-- ==== Sys2Proof/Tests/Slice0.lean ====
section
/-!
SUPPORT. Tests with expected results from spec/ alone (the vectors V<n> and S<n> of 95_test_vectors.md, the encoding table
R57), and for each obligation with hypotheses a named witness that meets them, each clause at a boundary value.
-/
namespace Sys2Proof.Tests
open Sys2Proof Sys2Proof.Machine

/-! ## Helpers -/

/-- The setting of 95_test_vectors.md section 2: a 2-instruction program, so IP = 7, SP = SB = 8. -/
def base : State := ⟨⟨7, 8, 8, 0, 0, 0, 0, 0⟩, [], none⟩

/-- The state an outcome answers, if it answers one. -/
def nextState : Host.Outcome State Fault Refusal → Option State
  | .next t => some t
  | .fault _ => none
  | .refused _ => none

/-- The session a transaction answers, if it answers one. -/
def nextSession : Host.Outcome Session Fault Refusal → Option Session
  | .next y => some y
  | .fault _ => none
  | .refused _ => none

/-- `jmpa 0` (S1), as a program of `n` of them. -/
def halts (n : Nat) : List Record := List.replicate n ⟨0x16, 0x00, 0x00, 0x00⟩

/-- One step of the instruction whose 32-bit view is `w`, placed at IP. -/
def ran (s : State) (w : Nat) : Option State := nextState (step (s.withFetchWord 32 w))

/-- `jmpa 0` at the entry address 7 of `base`. -/
def atJmpaZero : State := base.withFetchWord 32 0x16000000

/-- A pair that differs below the stack base 8 only. -/
def otherBelow : State := base.setCell 7 0x55

/-! ## Well-formedness: each check refuses an ill-formed term -/

/-- R53, R10: 7 is the last register index. -/
theorem test_wellFormed_accepts :
    (Instr.movRM 7 0).wellFormed = true ∧ (Instr.movAI 255 255).wellFormed = true := by decide

/-- A Reg destination. -/
theorem test_wellFormed_refuses_destination : (Instr.movRI 8 0).wellFormed = false := by decide

/-- A Reg source. -/
theorem test_wellFormed_refuses_source : (Instr.addRR 3 8).wellFormed = false := by decide

/-- A [Reg] source and a [Reg] destination. -/
theorem test_wellFormed_refuses_indirect :
    (Instr.movAM 20 255).wellFormed = false ∧ (Instr.movMI 8 1).wellFormed = false := by decide

/-- The register of a one-operand instruction. -/
theorem test_wellFormed_refuses_single :
    (Instr.popR 9).wellFormed = false ∧ (Instr.jmprR 8).wellFormed = false ∧ (Instr.jeaR 8).wellFormed = false := by
  decide

/-! ## Decoding: one word per instruction, written out from R50, R51 and the table of R57 -/

/-- R80 V10, mov A, 250: `00 03 FA 00`. -/
theorem test_decode_movRI :
    decodeTableWord 32 0b00000000000000111111101000000000 = some (.movRI 3 250) := by decide

/-- R81 V15, mov C, SP: `01 05 01 00`. -/
theorem test_decode_movRR :
    decodeTableWord 32 0b00000001000001010000000100000000 = some (.movRR 5 1) := by decide

/-- R82 V19, mov D, [C]: `02 06 05 00`. -/
theorem test_decode_movRM :
    decodeTableWord 32 0b00000010000001100000010100000000 = some (.movRM 6 5) := by decide

/-- R83 V24, mov [255], 1: `03 FF 01 00`. -/
theorem test_decode_movAI :
    decodeTableWord 32 0b00000011111111110000000100000000 = some (.movAI 255 1) := by decide

/-- R84 V25, mov [200], A: `04 C8 03 00`. -/
theorem test_decode_movAR :
    decodeTableWord 32 0b00000100110010000000001100000000 = some (.movAR 200 3) := by decide

/-- R85 V27, mov [21], [B]: `05 15 04 00`. -/
theorem test_decode_movAM :
    decodeTableWord 32 0b00000101000101010000010000000000 = some (.movAM 21 4) := by decide

/-- R86 V30, mov [C], 42: `06 05 2A 00`. -/
theorem test_decode_movMI :
    decodeTableWord 32 0b00000110000001010010101000000000 = some (.movMI 5 42) := by decide

/-- R87 V32, mov [A], B: `07 03 04 00`. -/
theorem test_decode_movMR :
    decodeTableWord 32 0b00000111000000110000010000000000 = some (.movMR 3 4) := by decide

/-- R88 V34, mov [A], [B]: `08 03 04 00`. -/
theorem test_decode_movMM :
    decodeTableWord 32 0b00001000000000110000010000000000 = some (.movMM 3 4) := by decide

/-- R90 V40, add A, 10: `09 03 0A 00`. -/
theorem test_decode_addRI :
    decodeTableWord 32 0b00001001000000110000101000000000 = some (.addRI 3 10) := by decide

/-- R91 P1, add B, A: `0A 04 03 00`. -/
theorem test_decode_addRR :
    decodeTableWord 32 0b00001010000001000000001100000000 = some (.addRR 4 3) := by decide

/-- R92 V44, sub A, 1: `0B 03 01 00`. -/
theorem test_decode_subRI :
    decodeTableWord 32 0b00001011000000110000000100000000 = some (.subRI 3 1) := by decide

/-- R93 V45, sub A, B: `0C 03 04 00`. -/
theorem test_decode_subRR :
    decodeTableWord 32 0b00001100000000110000010000000000 = some (.subRR 3 4) := by decide

/-- R94 V48, mul A, 2: `0D 03 02 00`. -/
theorem test_decode_mulRI :
    decodeTableWord 32 0b00001101000000110000001000000000 = some (.mulRI 3 2) := by decide

/-- R95 V50, mul A, B: `0E 03 04 00`. -/
theorem test_decode_mulRR :
    decodeTableWord 32 0b00001110000000110000010000000000 = some (.mulRR 3 4) := by decide

/-- R96 V52, div A, 7: `0F 03 07 00`. -/
theorem test_decode_divRI :
    decodeTableWord 32 0b00001111000000110000011100000000 = some (.divRI 3 7) := by decide

/-- R97 V56, div A, B: `10 03 04 00`. -/
theorem test_decode_divRR :
    decodeTableWord 32 0b00010000000000110000010000000000 = some (.divRR 3 4) := by decide

/-- R101 V70, push 7: `11 07 00 00`. -/
theorem test_decode_pushI :
    decodeTableWord 32 0b00010001000001110000000000000000 = some (.pushI 7) := by decide

/-- R102 V71, push A: `12 03 00 00`. -/
theorem test_decode_pushR :
    decodeTableWord 32 0b00010010000000110000000000000000 = some (.pushR 3) := by decide

/-- R103 V77, pop A: `13 03 00 00`. -/
theorem test_decode_popR :
    decodeTableWord 32 0b00010011000000110000000000000000 = some (.popR 3) := by decide

/-- R110 V92, jmpr 236: `14 EC 00 00`. -/
theorem test_decode_jmprI :
    decodeTableWord 32 0b00010100111011000000000000000000 = some (.jmprI 236) := by decide

/-- R111 V95, jmpr A: `15 03 00 00`. -/
theorem test_decode_jmprR :
    decodeTableWord 32 0b00010101000000110000000000000000 = some (.jmprR 3) := by decide

/-- R112 V99, jmpa 103: `16 67 00 00`. -/
theorem test_decode_jmpaI :
    decodeTableWord 32 0b00010110011001110000000000000000 = some (.jmpaI 103) := by decide

/-- R113 V101, jmpa of register index 200: `17 C8 00 00`. -/
theorem test_decode_jmpaR :
    decodeTableWord 32 0b00010111110010000000000000000000 = some (.jmpaR 200) := by decide

/-- R116 V120, cmp A, B: `18 03 04 00`. -/
theorem test_decode_cmpRR :
    decodeTableWord 32 0b00011000000000110000010000000000 = some (.cmpRR 3 4) := by decide

/-- R117 V125, cmp A, 255: `19 03 FF 00`. -/
theorem test_decode_cmpRI :
    decodeTableWord 32 0b00011001000000111111111100000000 = some (.cmpRI 3 255) := by decide

/-- R120 V102, jer 12: `1A 0C 00 00`. -/
theorem test_decode_jerI :
    decodeTableWord 32 0b00011010000011000000000000000000 = some (.jerI 12) := by decide

/-- R121 V105, jer A: `1B 03 00 00`. -/
theorem test_decode_jerR :
    decodeTableWord 32 0b00011011000000110000000000000000 = some (.jerR 3) := by decide

/-- R122, jea 0x81: `1C 81 00 00`. -/
theorem test_decode_jeaI :
    decodeTableWord 32 0b00011100100000010000000000000000 = some (.jeaI 0x81) := by decide

/-- R123 V109, jea A: `1D 03 00 00`. -/
theorem test_decode_jeaR :
    decodeTableWord 32 0b00011101000000110000000000000000 = some (.jeaR 3) := by decide

/-- V5: `1E 00 00 00` is the first byte of no mnemonic (R58). -/
theorem test_decode_refuses_1E : decodeTableWord 32 0b00011110000000000000000000000000 = none := by decide

/-- V6: nonzero unused operand3 (R55). -/
theorem test_decode_ignores_unused : decodeTableWord 32 0x09030A77 = some (.addRI 3 10) := by decide

/-- R50: three bytes are no instruction, and the decoder says so by name. -/
theorem test_decode_refuses_three_bytes : decodeBytes [0x09, 0x03, 0x0A] = .error (.notFourBytes 3) := rfl

/-! ## Steps: one instruction on a small state -/

/-- V11: `00 07 FF 00`. -/
theorem test_mov_ri_writes_F_whole :
    (ran base 0x0007FF00).map (fun t => (t.reg .f, t.reg .ip)) = some (0xFF, 3) := by decide

/-- V12: `00 00 00 00`. -/
theorem test_mov_ri_to_ip_halts :
    (ran base 0x00000000).map (fun t => (t.reg .ip, t.status)) = some (0, .halted) := by decide

/-- V16: `01 03 00 00`. -/
theorem test_mov_rr_reads_the_post_fetch_ip :
    (ran base 0x01030000).map (fun t => (t.reg .a, t.fault)) = some (3, none) := by decide

/-- V21: `02 06 05 00`. -/
theorem test_mov_rm_at_the_boundary :
    (ran (base.setReg .c 8) 0x02060500).map (fun t => (t.reg .d, t.fault)) = some (0, none) := by decide

/-- V22: `02 08 05 00`. -/
theorem test_mov_rm_guard_before_index :
    (ran (base.setReg .c 3) 0x02080500).map (fun t => (t.reg .ip, t.fault)) = some (3, some .memoryGuardViolation) := by decide

/-- V24: `03 FF 01 00`. -/
theorem test_mov_ai_at_the_top :
    (ran base 0x03FF0100).map (fun t => (t.cell 255, t.fault)) = some (1, none) := by decide

/-- V24: `03 07 01 00`. -/
theorem test_mov_ai_below_stack_base :
    (ran base 0x03070100).map (fun t => (t.cell 7, t.fault)) = some (0x00, some .memoryGuardViolation) := by decide

/-- V25: `04 C8 03 00`. -/
theorem test_mov_ar_stores_the_register :
    (ran (base.setReg .a 7) 0x04C80300).map (fun t => (t.cell 200, t.fault)) = some (7, none) := by decide

/-- V27: `05 15 04 00`. -/
theorem test_mov_am_copies :
    (ran ((base.setReg .b 20).setCell 20 0x55) 0x05150400).map (fun t => (t.cell 21, t.cell 20)) = some (0x55, 0x55) := by decide

/-- V29: `05 15 04 00`. -/
theorem test_mov_am_guards_the_source :
    (ran (base.setReg .b 2) 0x05150400).map (fun t => (t.cell 21, t.fault)) = some (0, some .memoryGuardViolation) := by decide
######
• PROBLEM DETAILS: From the listing above, the lines starting with the one that has "R103 V77, pop" and running through the one that has "decodeTableWord 32 0b00010100111011000000000000000000" should be copied exactly, ends included.

• WRITTEN RESPONSE:
/-- R103 V77, pop A: `13 03 00 00`. -/
theorem test_decode_popR :
    decodeTableWord 32 0b00010011000000110000000000000000 = some (.popR 3) := by decide

/-- R110 V92, jmpr 236: `14 EC 00 00`. -/
theorem test_decode_jmprI :
    decodeTableWord 32 0b00010100111011000000000000000000 = some (.jmprI 236) := by decide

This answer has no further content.